> [WHAT TO WORK ON]: Your answer should hold exactly the lines from the line containing "let on := s.rdB (Obj.CONV_ENABLE ch)" through the end of the entries that follow.

Collected data entries
/-! ## The channel's switch (R36) -/

/-- The channel's first block is not below tick `at`: tuners start no earlier than that (R72). -/
def State.delayFirst (s : State) (ch at_ : Nat) : State :=
  let s := s.updChan ch fun x =>
    { x with firstAt := max x.firstAt at_, nextBlock := ceilDiv (max x.firstAt at_) 64, entered := roundUp (max x.firstAt at_) 64 }
  (channelTuners ch).foldl (fun s t =>
    s.updTuner t fun x =>
      let d := (x.cfgAt x.startAt).d
      let q := roundUp (max x.startAt ((s.chan ch).firstAt + groupDelay d)) (2 * d)
      { x with startAt := q, at_ := max x.at_ q }) s

/-- The channel powers up at tick j: it settles for 10 µs (R36), and waits while the clock withholds data (R301). What tuners still had
to complete of the run before is over. -/
def State.powerChannel (s : State) (ch first : Nat) : State :=
  let s := s.endDrops ch
  let first := max first (s.clk.openAt.getD 0)
  let s := s.updChan ch fun x =>
    { x with
      fill := 0, hist := [], lastRaw := none, entered := roundUp first 64, nextBlock := ceilDiv first 64, firstAt := roundUp first 64
      started := false, withheld := none, resumeAt := 0, status := 0, slips := [], track := List.replicate 3 {}
      clockHold := !bitOf (s.rd Obj.CLK_LOCKED_MASK) 0 || s.clk.gatedAt.isSome, cal := x.cal.map fun c => { c with powered := false } }
  let s := (channelTuners ch).foldl (fun s t => s.updTuner t fun x => { x with on := false, stopAt := none }) s
  let s := match (s.chan ch).cal with
    | some c => s.delayFirst ch c.end_
    | none => s
  s.wr (Obj.CONV_STATE ch) (if (s.chan ch).cal.isSome then 3 else if (s.chan ch).clockHold then 4 else 1)

/-- A tuner delivers no label whose support reaches a tick from which its channel enters nothing. -/
def Tuner.endAt (x : Tuner) (entered : Nat) : Tuner :=
  if !x.on then x
  else
    let j := entered - groupDelay (x.cfgAt (max x.at_ x.startAt)).d
    { x with stopAt := some (min j (x.stopAt.getD j)) }

/-- The channel powers down at tick j: runs of dropped blocks and withheld ranges that last until then are named (R13, R35), and its
tuners complete the labels whose support has entered (R72). -/
def State.unpowerChannel (s : State) (ch j : Nat) : State :=
  let s := s.endDrops ch
  let s := match (s.chan ch).withheld with
    | some (a, clk) => s.endInterval ch a (j / 64 * 64 - 1) clk
    | none => s
  let s := s.updChan ch fun x => { x with fill := 0, lastRaw := none, started := false, withheld := none, status := 0, slips := [] }
  let s := (channelTuners ch).foldl (fun s t => s.updTuner t fun x => x.endAt (s.chan ch).entered) s
  s.wr (Obj.CONV_STATE ch) 0

/-- CONV_JOINT (R36, R352): a change of CONV_ENABLE at its boundary. -/
def execConvJoint (ch : Nat) (s : State) : Host.Outcome State Fault Refusal :=
  done s <|
    let was := s.rdB (Obj.CONV_ENABLE ch)
    s.joint 0 ⟨.converter, ch⟩ (fun _ _ s => s) fun _ j s =>
      let on := s.rdB (Obj.CONV_ENABLE ch)
      if was == on || s.convFenced ch then s
      else if on then s.powerChannel ch (j + 320000)
      else s.unpowerChannel ch j

/-! ## Stored sets (R39, R40) -/

/-- A factor of a set. -/
def FactorSet.factor (f : FactorSet) (kind j : Nat) : Int :=
  match kind with
  | 0 => f.off.getD j 0
  | 1 => f.gain.getD j 0
  | 2 => f.skew.getD j 0
  | _ => f.bw.getD j 0

/-- The factory set F (R39): what production test stored, with sequence number 0. -/
def factorySet (ch : Nat) : FactorSet := productionSet ch 0

/-- A stored set: 0 A, 1 B, 2 F. -/
def State.storedSet (s : State) (ch i : Nat) : FactorSet := if i = 2 then factorySet ch else at' (s.chan ch).sets i

/-- The factors in force become a set's, with no tracked departure. -/
def State.putFactors (s : State) (ch : Nat) (f : FactorSet) : State :=
  let s := [0, 1, 2, 3].foldl (fun (s : State) kind =>
    (List.range 64).foldl (fun s j => s.wrI (factorKey ch kind j) (f.factor kind j)) s) s
  [0, 1, 2].foldl (fun s k => s.wr (Obj.CONV_TRACK_DRIFT ch k) 0) s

> [TASK RESULT]:
      let on := s.rdB (Obj.CONV_ENABLE ch)
      if was == on || s.convFenced ch then s
      else if on then s.powerChannel ch (j + 320000)
      else s.unpowerChannel ch j

/-! ## Stored sets (R39, R40) -/

/-- A factor of a set. -/
def FactorSet.factor (f : FactorSet) (kind j : Nat) : Int :=
  match kind with
  | 0 => f.off.getD j 0
  | 1 => f.gain.getD j 0
  | 2 => f.skew.getD j 0
  | _ => f.bw.getD j 0

/-- The factory set F (R39): what production test stored, with sequence number 0. -/
def factorySet (ch : Nat) : FactorSet := productionSet ch 0

/-- A stored set: 0 A, 1 B, 2 F. -/
def State.storedSet (s : State) (ch i : Nat) : FactorSet := if i = 2 then factorySet ch else at' (s.chan ch).sets i

/-- The factors in force become a set's, with no tracked departure. -/
def State.putFactors (s : State) (ch : Nat) (f : FactorSet) : State :=
  let s := [0, 1, 2, 3].foldl (fun (s : State) kind =>
    (List.range 64).foldl (fun s j => s.wrI (factorKey ch kind j) (f.factor kind j)) s) s
  [0, 1, 2].foldl (fun s k => s.wr (Obj.CONV_TRACK_DRIFT ch k) 0) s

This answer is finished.